(Stored entries)
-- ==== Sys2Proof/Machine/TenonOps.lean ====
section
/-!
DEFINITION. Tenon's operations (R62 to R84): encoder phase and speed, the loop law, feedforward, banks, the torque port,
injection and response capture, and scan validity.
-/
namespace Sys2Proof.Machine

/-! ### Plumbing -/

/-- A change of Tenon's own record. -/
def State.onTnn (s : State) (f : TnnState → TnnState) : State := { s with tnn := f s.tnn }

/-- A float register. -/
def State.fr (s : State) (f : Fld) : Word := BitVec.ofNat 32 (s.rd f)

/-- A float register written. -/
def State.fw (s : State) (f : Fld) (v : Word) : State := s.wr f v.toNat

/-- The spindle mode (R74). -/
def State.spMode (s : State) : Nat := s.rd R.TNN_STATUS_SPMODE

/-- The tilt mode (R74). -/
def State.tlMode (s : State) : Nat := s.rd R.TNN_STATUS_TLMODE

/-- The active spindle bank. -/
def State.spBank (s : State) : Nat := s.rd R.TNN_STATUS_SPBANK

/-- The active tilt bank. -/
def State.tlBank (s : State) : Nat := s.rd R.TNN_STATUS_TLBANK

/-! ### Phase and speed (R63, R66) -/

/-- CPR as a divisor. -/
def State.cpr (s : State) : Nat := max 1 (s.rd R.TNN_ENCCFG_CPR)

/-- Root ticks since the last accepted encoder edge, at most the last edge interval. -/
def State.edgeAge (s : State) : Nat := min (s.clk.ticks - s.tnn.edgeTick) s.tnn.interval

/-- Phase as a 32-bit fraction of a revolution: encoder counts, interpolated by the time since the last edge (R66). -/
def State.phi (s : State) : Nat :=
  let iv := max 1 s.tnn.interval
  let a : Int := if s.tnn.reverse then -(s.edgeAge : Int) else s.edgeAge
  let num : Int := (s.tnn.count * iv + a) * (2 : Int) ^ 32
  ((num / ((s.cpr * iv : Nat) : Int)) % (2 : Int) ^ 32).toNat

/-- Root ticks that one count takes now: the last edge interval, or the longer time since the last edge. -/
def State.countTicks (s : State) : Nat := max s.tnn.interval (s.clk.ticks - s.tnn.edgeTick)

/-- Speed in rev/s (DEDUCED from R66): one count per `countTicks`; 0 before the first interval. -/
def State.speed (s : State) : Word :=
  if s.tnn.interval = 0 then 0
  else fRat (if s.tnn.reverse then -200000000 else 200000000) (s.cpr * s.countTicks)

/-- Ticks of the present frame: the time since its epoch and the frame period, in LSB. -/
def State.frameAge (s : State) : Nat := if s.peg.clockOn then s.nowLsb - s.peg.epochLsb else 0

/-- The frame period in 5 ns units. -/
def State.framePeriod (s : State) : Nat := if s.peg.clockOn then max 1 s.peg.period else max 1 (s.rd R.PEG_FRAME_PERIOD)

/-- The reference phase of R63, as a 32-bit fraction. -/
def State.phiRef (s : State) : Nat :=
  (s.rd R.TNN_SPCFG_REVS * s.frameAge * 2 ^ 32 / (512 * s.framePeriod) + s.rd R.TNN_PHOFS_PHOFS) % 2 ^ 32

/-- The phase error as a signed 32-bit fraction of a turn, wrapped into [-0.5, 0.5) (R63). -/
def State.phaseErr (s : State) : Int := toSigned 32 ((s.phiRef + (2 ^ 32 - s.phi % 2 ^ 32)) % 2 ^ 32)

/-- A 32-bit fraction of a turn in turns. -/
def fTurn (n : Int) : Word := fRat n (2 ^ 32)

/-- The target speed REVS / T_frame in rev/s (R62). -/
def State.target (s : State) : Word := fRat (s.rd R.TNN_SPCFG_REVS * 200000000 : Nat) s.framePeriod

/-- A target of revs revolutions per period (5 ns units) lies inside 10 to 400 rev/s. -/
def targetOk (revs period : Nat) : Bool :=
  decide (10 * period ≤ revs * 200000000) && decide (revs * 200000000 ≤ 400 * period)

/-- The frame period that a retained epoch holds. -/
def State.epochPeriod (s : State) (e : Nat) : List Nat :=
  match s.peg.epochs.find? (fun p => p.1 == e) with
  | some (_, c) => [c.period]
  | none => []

| EXERCISE GOAL |
Above are the records; print exactly the lines from the line with "period, in LSB. -/" to the line with "def State.target (s", including both, and nothing else.

| SOLUTION FOR THIS EXERCISE |
/-- Ticks of the present frame: the time since its epoch and the frame period, in LSB. -/
def State.frameAge (s : State) : Nat := if s.peg.clockOn then s.nowLsb - s.peg.epochLsb else 0

/-- The frame period in 5 ns units. -/
def State.framePeriod (s : State) : Nat := if s.peg.clockOn then max 1 s.peg.period else max 1 (s.rd R.PEG_FRAME_PERIOD)

/-- The reference phase of R63, as a 32-bit fraction. -/
def State.phiRef (s : State) : Nat :=
  (s.rd R.TNN_SPCFG_REVS * s.frameAge * 2 ^ 32 / (512 * s.framePeriod) + s.rd R.TNN_PHOFS_PHOFS) % 2 ^ 32

/-- The phase error as a signed 32-bit fraction of a turn, wrapped into [-0.5, 0.5) (R63). -/
def State.phaseErr (s : State) : Int := toSigned 32 ((s.phiRef + (2 ^ 32 - s.phi % 2 ^ 32)) % 2 ^ 32)

/-- A 32-bit fraction of a turn in turns. -/
def fTurn (n : Int) : Word := fRat n (2 ^ 32)

/-- The target speed REVS / T_frame in rev/s (R62). -/
def State.target (s : State) : Word := fRat (s.rd R.TNN_SPCFG_REVS * 200000000 : Nat) s.framePeriod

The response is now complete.